Top of Data for this task

-- ==== Sys2Proof/Machine/Step.lean ====
section
/-!
DEFINITION. Sys2Proof/Machine/Step.lean: one step of the machine, and the state that will fetch a given instruction
next. Both only call Machine/Engine.lean.
-/

namespace Sys2Proof.Machine

/-- One step: the machine's next move. -/
def step (s : State) : Host.Outcome State Fault Refusal := nextMove s

/-- `s` with the instruction word `w` of spec/opcode_table.json stored where `step` fetches its next instruction; it
stands for the loader's `rom_load` and `pc_load` (log entry 4). -/
def State.withFetchWord (s : State) (nbits w : Nat) : State := placeNext (tableBytes nbits w) s

end Sys2Proof.Machine
end

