/-- Settles O42: the two pops after the two pushes yield the word pushed, one is added back, and SP is as before. -/
theorem rtsUndoesJsr : Obligations.RtsUndoesJsr := by
  intro a s hs
  obtain ⟨t, ht, hframe, -, -, -, hpop⟩ := returnAddressLayoutOnTheStack (s.pc - 1) s hs
  have hcall : exec (.jsr a) s = .next (t.setPc a) := by rw [exec_jsr, ht, onNext_next]
  refine ⟨_, _, hcall, exec_rts _, ?_⟩
  rw [popAddress_setPc, hpop, BitVec.sub_add_cancel, hframe]
  rfl

/-- Settles O43: a return from an interrupt is the three pops of `returnFromInterrupt_eq`. -/
theorem rtiRestoresStatusAndPc : Obligations.RtiRestoresStatusAndPc := by
  intro s
  rw [← toNat_add_one, ← toNat_add_two, ← toNat_add_three]
  exact ⟨s.sp + 3, _, rfl, exec_rti s, toNat_wordOf_add_one _ _⟩

/-! ## Interrupts -/

/-- Settles O44: BRK is the interrupt sequence of 0xFFFE with the reserved bits forced. -/
theorem brkTakesTheInterrupt : Obligations.BrkTakesTheInterrupt := fun _ hs =>
  interruptSequence_takesInterrupt (vector := irqVector) (by decide) (by decide) true hs

/-- Settles O51: an NMI on a Running engine is the interrupt sequence of 0xFFFA. -/
theorem nmiIsTakenUnmasked : Obligations.NmiIsTakenUnmasked := by
  intro s
  refine ⟨fun hs hf => ?_, fun hf => if_pos hf⟩
  have hserve : serve .nmi s = interruptSequence nmiVector false s := if_neg (by simp [hf])
  rw [hserve]
  exact interruptSequence_takesInterrupt (by decide) (by decide) false hs

/-- A pop after a push puts back one of the places pushed, mod 256. -/
theorem sp_sub_add {a b c : Byte} (h : b + c = a) (sp : Byte) : sp - a + b = sp - c := by
  rw [BitVec.eq_sub_iff_add_eq, BitVec.add_assoc, h, BitVec.sub_add_cancel]

/-- Settles O45: the three pops take the three cells of the entry, in turn. -/
theorem rtiUndoesTheInterruptEntry : Obligations.RtiUndoesTheInterruptEntry := by
  intro vector force s t h
  obtain ⟨hframe, -, hlo, hhi, hst, -⟩ := h
  have hsp : t.sp = s.sp - 3 := by rw [hframe]
  have h1 : t.sp + 1 = s.sp - 2 := hsp ▸ sp_sub_add (by decide) s.sp
  have h2 : t.sp + 2 = s.sp - 1 := hsp ▸ sp_sub_add (by decide) s.sp
  have h3 : t.sp + 3 = s.sp := hsp ▸ BitVec.sub_add_cancel s.sp 3
  rw [exec_rti, h1, h2, h3, hlo, hhi, hst, wordOf_hiByte_loByte, BitVec.sub_add_cancel, hframe]

end Sys2Proof.Machine
end

section
/-!
PROOFS. The statements of 10_state and 70_reset_and_hazards: reset, the boot sequence and the boot ports.
-/

namespace Sys2Proof.Machine

/-! ## Reset and boot -/

/-- Settles O54: the fields of `State.reset`, and what a reset request writes. -/
theorem soundAtReset : Obligations.SoundAtReset :=
  ⟨⟨rfl, rfl⟩, ⟨rfl, rfl, nofun⟩, rfl, fun _ _ => ⟨_, rfl, rfl⟩⟩

/-- In front of cells with other keys, a key reads the cells they are joined to. -/
theorem Memory.read_append_left {n : Memory} {k : Nat} (hn : ∀ c ∈ n, c.1 ≠ k) :
    ∀ m : Memory, Memory.read (m ++ n) k = Memory.read m k
  | [] => by
    have hright := Memory.read_append_right hn []
    rwa [List.append_nil] at hright
  | (j, b) :: rest => by
    rw [List.cons_append, Memory.read_cons, Memory.read_cons, Memory.read_append_left hn rest]

theorem Memory.read_ramPart {k : Nat} (hk : k < 0x800) (m : Memory) : m.ramPart.read k = m.read k :=
  Memory.read_filter (fun _ => decide_eq_true hk) m

/-- The loader keeps RAM (10_state R43). -/
theorem Memory.read_loadRom_ram {k : Nat} (hk : k < 0x800) (m : Memory) (image : List Byte) :
    Memory.read (m.ramPart ++ Memory.cellsFrom 0x8000 (image.take 0x8000)) k = m.read k := by
  refine (Memory.read_append_left (fun c hc => ?_) _).trans (Memory.read_ramPart hk m)
  have hkey := (Memory.mem_cellsFrom hc).1
  omega

/-- A reset puts RAM_INIT into RAM (10_state R46). -/
theorem read_ram_resetTo {v : ResetValues} (hlen : v.ram.length = 0x800) (s : State) {k : Nat} (hk : k < 0x800) :
    (resetTo v s).mem.read k = v.ram.getD k 0 := by
  have hrom : ∀ c ∈ s.mem.romPart, c.1 ≠ k := by
    intro c hc
    have hkey : 0x8000 ≤ c.1 := of_decide_eq_true (List.mem_filter.mp hc).2
    omega
  refine (Memory.read_append_left hrom _).trans ?_
  rw [Memory.read_cellsFrom, if_pos (Nat.zero_le k), List.take_of_length_le hlen.le]
  rfl
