-- ==== Sys2Proof/Machine/State.lean ====
section
/-! DEFINITION. The state: every register, flag and internal state of 10_state.md (R20 to R43), the record of transport
operations (R71 to R73), and the pending moves of the agents outside the engine (R67). -/

namespace Sys2Proof.Machine

/-- The session state (R29). -/
inductive Session where
  | uninitialized | handshaking | ready | faulted
  deriving DecidableEq, Repr

/-- The control state `CTL`, the pseudocode's `pc` (R33). -/
inductive Ctl where
  | idle | hsEnq | hsStart | xch
  deriving DecidableEq, Repr

/-- The response decoder's state `DEC` (R34). -/
inductive Dec where
  | awaitAck | awaitStx | awaitBody | done
  deriving DecidableEq, Repr

/-- Which exchange is in progress, `OP` (R36). -/
inductive Op where
  | none | read | write | rpc
  deriving DecidableEq, Repr

/-- The completion codes of R271. The reserved codes 0x0C to 0xFF are never raised and have no constructor. -/
inductive Code where
  | none | ok | remoteError | nack | framingError | checksumError | timeout | notReady | invalidLength
  | hsFailEnq | hsFailStart | illegalCommand
  deriving DecidableEq, Repr

/-- The outcomes the response decoder yields (R180). -/
inductive DecOutcome where
  | success (p : List Byte)
  | deviceError (p : List Byte)
  | checksumError (p : List Byte)
  | nack
  | framingError
  deriving DecidableEq, Repr

/-- A transport operation, as a Lean model records it (R71, R72, R73). -/
inductive Event where
  /-- `TxWrite(L)`. -/
  | tx (bytes : List Byte)
  /-- `RxRead()` returned this list. -/
  | rx (bytes : List Byte)
  /-- `RxClear()`. -/
  | clr
  deriving DecidableEq, Repr

/-- What moves next outside or beside the engine's own rules: one entry is one atomic step of R67. -/
inductive Move where
  /-- The host's `MemWrite(off, 1, v)` (R60). -/
  | write (off : Off) (v : Byte)
  /-- The host's `MemRead(off, 1)` (R60). -/
  | read (off : Off)
  /-- The host's WAIT: read `STATUS` until `DONE` is 1 (R110). -/
  | wait
  /-- The poll timer fires, and the transport returns these bytes to `RxRead` (R72, R239). -/
  | poll (chunk : List Byte)
  /-- The reset input (R300). -/
  | reset
  deriving DecidableEq, Repr

/-- The engine. -/
structure State where
  /-- `ADDR_HI` (R22). -/
  addrHi : Byte
  /-- `ADDR_LO` (R22). -/
  addrLo : Byte
  /-- `LEN` (R23). -/
  len : Byte
  /-- `PROC_ID` (R24). -/
  procId : Byte
  /-- `TXLEN` (R25). -/
  txlen : Byte
  /-- `TXDATA` at offsets 0x100 to 0x1FF and `RXDATA` at 0x200 to 0x2FF (R26, R32, R61): the cells written so far. -/
  mem : List Host.Cell
  /-- `CMD` (R27). -/
  cmd : Byte
  /-- `STATUS.DONE` (R28). -/
  done : Bool
  /-- `STATUS.OVR` (R28). -/
  ovr : Bool
  /-- `STATUS.SESSION` (R29). -/
  session : Session
  /-- `RESULT` (R30). -/
  result : Code
  /-- `RXLEN` (R31). -/
  rxlen : Byte
  /-- `CTL` (R33); `BUSY` is `CTL != IDLE` (R28). -/
  ctl : Ctl
  /-- `DEC` (R34). -/
  dec : Dec
  /-- `ATTEMPT` (R35). -/
  attempt : BitVec 9
  /-- `OP` (R36). -/
  op : Op
  /-- `LATCH_LEN` (R36). -/
  latchLen : Byte
  /-- `RXBUF` (R37), oldest byte first. -/
  rxbuf : List Byte
  /-- `CSUM` (R38). -/
  csum : Byte
  /-- The transport operations so far, oldest first (R71 to R73). Not engine state: reset keeps it. -/
  history : List Event
  /-- The moves still to come, next first (R67). The model's own; log entry 1. -/
  agenda : List Move
  /-- The bytes host reads returned, oldest first. The model's own; log entry 7. -/
  hostGot : List Byte
  /-- Engine steps taken, the index of the free draws. The model's own; log entry 3. -/
  tick : Nat
  /-- Reset events taken, the index of the free contents of `TXDATA`. The model's own; log entry 3. -/
  epoch : Nat
  deriving DecidableEq, Repr

/-- Reasons the machine stops. It has none: every failure is an ordinary completion (R270), no host access is an error
(R62) and no transport operation fails (R70). Nobody raises a fault. -/
inductive Fault where
  deriving DecidableEq, Repr

/-- Reasons an instruction has no meaning. -/
inductive Refusal where
  /-- Raised by an arm of `exec` for an instruction not modelled yet; safe. No arm of this model raises it. -/
  | notModelled (mnemonic : String)
  deriving DecidableEq, Repr

/-- The engine after reset (R43, R302), with nothing recorded and nothing pending. -/
def State.reset : State where
  addrHi := 0x00#8
  addrLo := 0x00#8
  len := 0x00#8
  procId := 0x00#8
  txlen := 0x00#8
  mem := []
  cmd := 0x00#8
  done := false
  ovr := false
  session := .uninitialized
  result := .none
  rxlen := 0x00#8
  ctl := .idle
  dec := .awaitAck
  attempt := 0
  op := .none
  latchLen := 0x00#8
  rxbuf := []
  csum := 0x00#8
  history := []
  agenda := []
  hostGot := []
  tick := 0
  epoch := 0

end Sys2Proof.Machine
end

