-- ==== Sys2Proof/Machine/Flags.lean ====
section
/-! DEFINITION. The flags `BUSY`, `DONE`, `OVR` (R39), the `STATUS` byte (R28), and the numbers of the named states and
codes (R29, R33, R34, R271). -/

namespace Sys2Proof.Machine

/-- `BUSY = (CTL != IDLE)` (R28). -/
def State.busy (s : State) : Bool := s.ctl != .idle

/-- The 2-bit encoding of `SESSION` (R29). -/
def sessionBits : Session → BitVec 2
  | .uninitialized => 0
  | .handshaking => 1
  | .ready => 2
  | .faulted => 3

/-- The 2-bit encoding of `CTL` (R33). -/
def ctlBits : Ctl → BitVec 2
  | .idle => 0
  | .hsEnq => 1
  | .hsStart => 2
  | .xch => 3

/-- The 2-bit encoding of `DEC` (R34). -/
def decBits : Dec → BitVec 2
  | .awaitAck => 0
  | .awaitStx => 1
  | .awaitBody => 2
  | .done => 3

/-- The numbers of the completion codes (R271). -/
def codeByte : Code → Byte
  | .none => 0x00#8
  | .ok => 0x01#8
  | .remoteError => 0x02#8
  | .nack => 0x03#8
  | .framingError => 0x04#8
  | .checksumError => 0x05#8
  | .timeout => 0x06#8
  | .notReady => 0x07#8
  | .invalidLength => 0x08#8
  | .hsFailEnq => 0x09#8
  | .hsFailStart => 0x0A#8
  | .illegalCommand => 0x0B#8

/-- The `STATUS` byte (R28): bits 7:6 zero, 5:4 `SESSION`, 3 zero, 2 `OVR`, 1 `DONE`, 0 `BUSY`. -/
def State.status (s : State) : Byte :=
  (0#2 ++ sessionBits s.session ++ 0#1 ++ BitVec.ofBool s.ovr ++ BitVec.ofBool s.done ++ BitVec.ofBool s.busy :
    BitVec (2 + 2 + 1 + 1 + 1 + 1))

/-- A host write of `v` to `STATUS`: a 1 in bit 1 clears `DONE`, a 1 in bit 2 clears `OVR`, nothing else (R28). -/
def State.clearFlags (s : State) (v : Byte) : State :=
  { s with done := s.done && !v.getLsbD 1, ovr := s.ovr && !v.getLsbD 2 }

/-- A command written while `BUSY` is 1 sets `OVR` (R220). -/
def State.setOvr (s : State) : State := { s with ovr := true }

end Sys2Proof.Machine
end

Bottom of Data for this task

▸ **Your instructions**: When copying the data above, please keep exactly the lines from its first line through the line with "bits forced. -/", both ends included, and drop the rest.

▸ **Output below**:
-- ==== Sys2Proof/Machine/Step.lean ====
section
/-!
DEFINITION. Sys2Proof/Machine/Step.lean: one step of the machine, and the state that will fetch a given instruction
next. Both only call Machine/Engine.lean.
-/

namespace Sys2Proof.Machine

/-- One step: the machine's next move. -/
def step (s : State) : Host.Outcome State Fault Refusal := nextMove s

/-- `s` with the instruction word `w` of spec/opcode_table.json stored where `step` fetches its next instruction; it
stands for the loader's `rom_load` and `pc_load` (log entry 4). -/
def State.withFetchWord (s : State) (nbits w : Nat) : State := placeNext (tableBytes nbits w) s

end Sys2Proof.Machine
end

/-- Settles O42: the two pops after the two pushes yield the word pushed, one is added back, and SP is as before. -/
theorem rtsUndoesJsr : Obligations.RtsUndoesJsr := by
  intro a s hs
  obtain ⟨t, ht, hframe, -, -, -, hpop⟩ := returnAddressLayoutOnTheStack (s.pc - 1) s hs
  have hcall : exec (.jsr a) s = .next (t.setPc a) := by rw [exec_jsr, ht, onNext_next]
  refine ⟨_, _, hcall, exec_rts _, ?_⟩
  rw [popAddress_setPc, hpop, BitVec.sub_add_cancel, hframe]
  rfl

/-- Settles O43: a return from an interrupt is the three pops of `returnFromInterrupt_eq`. -/
theorem rtiRestoresStatusAndPc : Obligations.RtiRestoresStatusAndPc := by
  intro s
  rw [← toNat_add_one, ← toNat_add_two, ← toNat_add_three]
  exact ⟨s.sp + 3, _, rfl, exec_rti s, toNat_wordOf_add_one _ _⟩

/-! ## Interrupts -/

/-- Settles O44: BRK is the interrupt sequence of 0xFFFE with the reserved bits forced. -/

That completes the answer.